The Spanish arrived to the region in the 16th century, with the first expedition taking place in 1536 under the orders of Francisco Pizarro. It ended with the establishment of the short-lived town of Jérez de la Frontera, near the Pongo de Rentema. It was later refounded with the name of Nueva Jérez de la Frontera, (Note: The town is described as the first foundation of Jaén, although it was later reestablished five leagues off "old Jaén" (Jaén viejo), today non-existent. While Juan Porcel was in charge of the construction of the city's cabildo and church, he was summoned by Viceroy Blasco Núñez Vela to fight against Gonzalo Pizarro's rebellion, later joining him and continuing his expeditions under his brief government. In 1546, he again switched sides against Pizarro. Jerez was renamed to Jaén in April 1549.) followed by the creation of the settlements of Ávila, (Note: The town was later part of the Governorate of Quijos and would be later destroyed during a rebellion of the indians of the same name on November 29, 1578.) Perico and Chirinos. Advancements into the area had already been made from the north and south by the time Jaén was established. Near the Zamora's basin in the northern part of the area, the short-lived town of Bilbao was founded in 1541. (Note: The town was later repopulated by Pedro de Vergara.) Another town known as Zamora de los Alcaides was also established during this time. Once the area had been occupied with settlements, the governorates of Bracamoros and Yahuarzongos (Note: Gobernación de Yahuarzongos) were established, eventually merged into the former.

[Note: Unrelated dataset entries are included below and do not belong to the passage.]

/-- A part record after a servo period that ended with this front: the part being worked has its progress moved
forward to the front, while the front is the front of its work, and 1 ms of erosion time for a marked period
(R27, R94; log 12). Every other part stands. -/
def State.credited (s : State) (front : Option PathPoint) (q : PartNo) : PartRecord :=
  if s.workingPart = some q then
    { s.part q with
      progress := if s.exe.task = .path ∨ s.seq.passStart.isSome then PathPoint.later front (s.part q).progress
                  else (s.part q).progress
      erosion := if s.gap.mark = true then min ((s.part q).erosion + 1) 4294967295 else (s.part q).erosion }
  else s.part q

/-- The wire cut of a cut request with no tension check, asked for at once (R132). -/
def Threader.severing (t : Threader) : Threader := { t.cutting with request := .cut, tensionCheck := false }

/-- A thread request taken: its first attempt's CUT_TIP (R121, R122). -/
def Threader.threading (t : Threader) (m : Mode) (limit : Nat) : Threader :=
  { t.cutting with request := .thread, mode := some m, limit := some limit, attempts := 0, held := false }

/-- The thread completed: the wire THREADED and nothing in hand (R127). -/
def Threader.threaded (t : Threader) : Threader :=
  { t with timer := none, wire := .threaded, phase := .done, request := .off }

/-- A wire break at Threader Control (R133). -/
def Threader.broken (t : Threader) : Threader :=
  { t with wire := .unthreaded, tension := false, phase := if t.phase = .done then .idle else t.phase }

/-- The Cut Executor at the start of a pass (R96); the position stands. -/
def Executor.atStart (e : Executor) (pass : Pass) (seek : Option PathPoint) : Executor :=
  { e with task := .path, cursor := 0, progress := 0, front := some ⟨pass, 0, 0⟩, rd := 0, stuck := 0
           move := none, seek := seek }

/-- The Cut Executor with a move begun (R108). -/
def Executor.bound (e : Executor) (target : Point) : Executor :=
  { e with task := .move, move := some ⟨e.position, target, lineLength e.position target, 0⟩ }

/-- A recovery record at its initial values, but for the pass start point (R137, R146; log 29). -/
def Sequencer.noRecovery (q : Sequencer) : Sequencer := { q with route := .off, step := none, rethread := none }

/-- The order of R23 in which a part record is taken up: 1 INTERRUPTED with stage NONE, 2 UNCUT, 3 INTERRUPTED
with stage CUT or WINDOW, 4 TABBED, and none for a record that is not taken up. -/
def PartRecord.rank (r : PartRecord) : Option Nat :=
  match r.state, r.stage with
  | .interrupted, .off => some 1
  | .uncut, _ => some 2
  | .interrupted, .cut | .interrupted, .window => some 3
  | .tabbed, _ => some 4
  | .active, _ | .separating, _ | .released, _ | .hung, _ | .skipped, _ => none

/-- The part a selection point takes: enabled and to be taken up, with no enabled part of a lower rank, and none
of its rank with a lower number (R23). -/
def State.selects (s : State) (p : PartNo) : Prop :=
  (s.part p).enabled = true ∧ ∃ k ∈ (s.part p).rank,
    ∀ q, (s.part q).enabled = true → ∀ j ∈ (s.part q).rank, k < j ∨ (k = j ∧ p ≤ q)

/-- The record indices that a walk reads on to from the record at `i` (R11): a CALL leads to its target and, when
that contour has ended, to the record after the CALL. -/
def State.readNext (s : State) (i : PathIndex) : List Nat :=
  match s.record i with
  | .line _ _ | .arc _ _ _ _ _ | .cond _ | .tab => [(i + 1).val]
  | .call target _ _ _ => [target, (i + 1).val]
  | .empty | .fin | .unassigned => []

/-- A walk reads on from the record at `i` to the record at `j`. -/
def State.leadsTo (s : State) (i j : PathIndex) : Prop := j.val ∈ s.readNext i

/-- A run of commands that stops at no fault. -/
def safeRun (n : Nat) (s : State) : Prop := ∃ t, Host.Core.run Sys2Proof.core n s = .next t

end Sys2Proof.Machine
end

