-- ==== Sys2Proof/Certificates/Slice0/Obligations.lean ====
section
/-! DEFINITION. The statements for the provers. `State.settles`, `State.settled` and the block shapes they use
are defined in Safety.lean. -/

open Sys2Proof Sys2Proof.Machine

/-! ### The queue of commands and the whole machine -/

/-- A step takes the command at the front of the queue and runs it on the state with the queue's rest, and
an empty queue idles (log 6). It rests on the model's choices of log 6, 32. -/
def Obligations.StepRunsFrontCommand : Prop :=
  (∀ (s : State) (c : Instr) (rest : List Instr),
    s.pending = c :: rest → step s = exec c (s.setPending rest)) ∧
  ∀ s : State, s.pending = [] → step s = .next s

/-- No command touches the queue, none is refused, and every command but EMISSION answers a next state. It
rests on the model's choices of log 6, 17. -/
def Obligations.CommandsLeaveQueueAndComplete : Prop :=
  (∀ (c : Instr) (s t : State), exec c s = .next t → t.pending = s.pending) ∧
  (∀ (c : Instr) (s : State) (r : Refusal), exec c s ≠ .refused r) ∧
  ∀ (c : Instr) (s : State), c ≠ .emission → ∃ t, exec c s = .next t

/-- What reset leaves where the spec gives the value (R1, R10, R36, R40, R41, R63, R75, R80, R85, R95, R109,
R31, R54, R61, R119, R120, R134, R135, R137, R150, R157, R158, R161, R162, R169, R170, R175, R179). It rests on
the model's choices of log 1, and of log 2 for the position at the setpoint outputs. -/
def Obligations.ResetLeavesPowerOnValues : Prop :=
  let s := State.reset
  (∀ i, s.record i = .empty) ∧ s.setup.present = false ∧ s.locks = [] ∧
  (s.seq.station = .listen ∧ s.seq.listen = some 250 ∧ s.seq.activity = none ∧ s.seq.current = none ∧
    s.seq.halt = none ∧ s.seq.skipOwed = false ∧ s.seq.owed = none ∧ s.seq.skipCount = 0 ∧
    s.seq.dropCount = 0 ∧ s.seq.window = none ∧ s.seq.route = .off ∧ s.seq.step = none ∧
    s.seq.rethread = none ∧ s.seq.passStart = none ∧ s.seq.mark = none) ∧
  (s.fetch.state = .idle ∧ s.fetch.part = none ∧ s.fetch.pass = none ∧ s.fetch.position = none ∧
    s.fetch.stack = [] ∧ s.fetch.offset = ⟨0, 0⟩ ∧ s.fetch.endPoint = none ∧ s.fetch.cond = none ∧
    s.fetch.target = none ∧ s.fetch.ordinal = 0) ∧
  s.queue = [] ∧ s.history = [] ∧
  (s.gap.normal = 0 ∧ s.gap.arc = 0 ∧ s.gap.short = 0 ∧ s.gap.satNormal = false ∧ s.gap.satArc = false ∧
    s.gap.satShort = false ∧ s.gap.burnSum = 0 ∧ s.gap.burnTally = 0 ∧ s.gap.openSum = 0 ∧
    s.gap.openTally = 0 ∧ s.gap.mark = false ∧ s.gap.last = ⟨0, 0, 0, false, false, false, 0, 0, false⟩) ∧
  (s.gen.level = 0 ∧ s.gen.target = 0 ∧ s.gen.cond = none ∧ s.gen.dry = none ∧ s.gen.stretch = 0 ∧
    s.gen.arcFree = 0 ∧ s.gen.on = false ∧ s.gen.draw = 0 ∧ s.gen.flush = 0 ∧ s.gen.offTime = 200 ∧
    s.gen.total = 0) ∧
  (s.exe.task = .off ∧ s.exe.cursor = 0 ∧ s.exe.progress = 0 ∧ s.exe.front = none ∧ s.exe.rd = 0 ∧
    s.exe.stuck = 0 ∧ s.exe.move = none ∧ s.exe.seek = none) ∧
  (s.thr.request = .off ∧ s.thr.phase = .idle ∧ s.thr.mode = none ∧ s.thr.attempts = 0 ∧
    s.thr.limit = none ∧ s.thr.held = false ∧ s.thr.tensionCheck = false ∧ s.thr.timer = none ∧
    s.thr.sagBlank = none ∧ s.thr.wire = .unthreaded ∧ s.thr.cutter = false ∧ s.thr.anneal = false ∧
    s.thr.valve = false ∧ s.thr.feed = false ∧ s.thr.tension = false) ∧
  (∀ i, (s.filters.get i).level = .clear ∧ (s.filters.get i).last = none ∧
    (s.filters.get i).expected = .clear) ∧
  (∀ n, s.peer n = none) ∧ s.coord.drawn = 0 ∧ s.coord.jet = .off ∧ s.coord.mode = .normal ∧
  s.coord.cmax = 0 ∧ s.coord.cmaxSeen = false ∧ s.coord.refresh = none ∧ s.coord.stamp = 0 ∧
  s.coord.settle = none ∧ s.coord.completed = false ∧
  s.coord.ap = min 15 (budget s.straps.power) ∧ s.coord.af = min 15 (budget s.straps.flush) ∧
  (s.port.tx = .ready ∧ s.port.due = true ∧ s.port.frame = none ∧ s.port.idle = 0 ∧
    s.port.spacing = none ∧ s.port.line = some 20 ∧ s.port.collisions = 0) ∧
  s.link.hunting = true ∧ s.link.buffer = [] ∧ s.link.overflow = false ∧ s.link.response = none ∧
  s.reports.items = [] ∧ s.reports.lost = 0 ∧
  s.outputs = ⟨0, 0, false, 0, 200, 0, false, false, false, false, false⟩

From 1549 onwards, the territories were reorganised as encomiendas and distributed among the Spaniards that took control of the area, with the natives numbered at 20,000 people. By 1606, the number had been reduced to 1,500 due to the effects of forced labour and diseases brought by the Spanish. The last two Huambucos died in the town of Santa Rosa around 1961.

In 2009, the remains of a battle between the Incas and Bracamoros were discovered at Palanda Canton in Ecuador.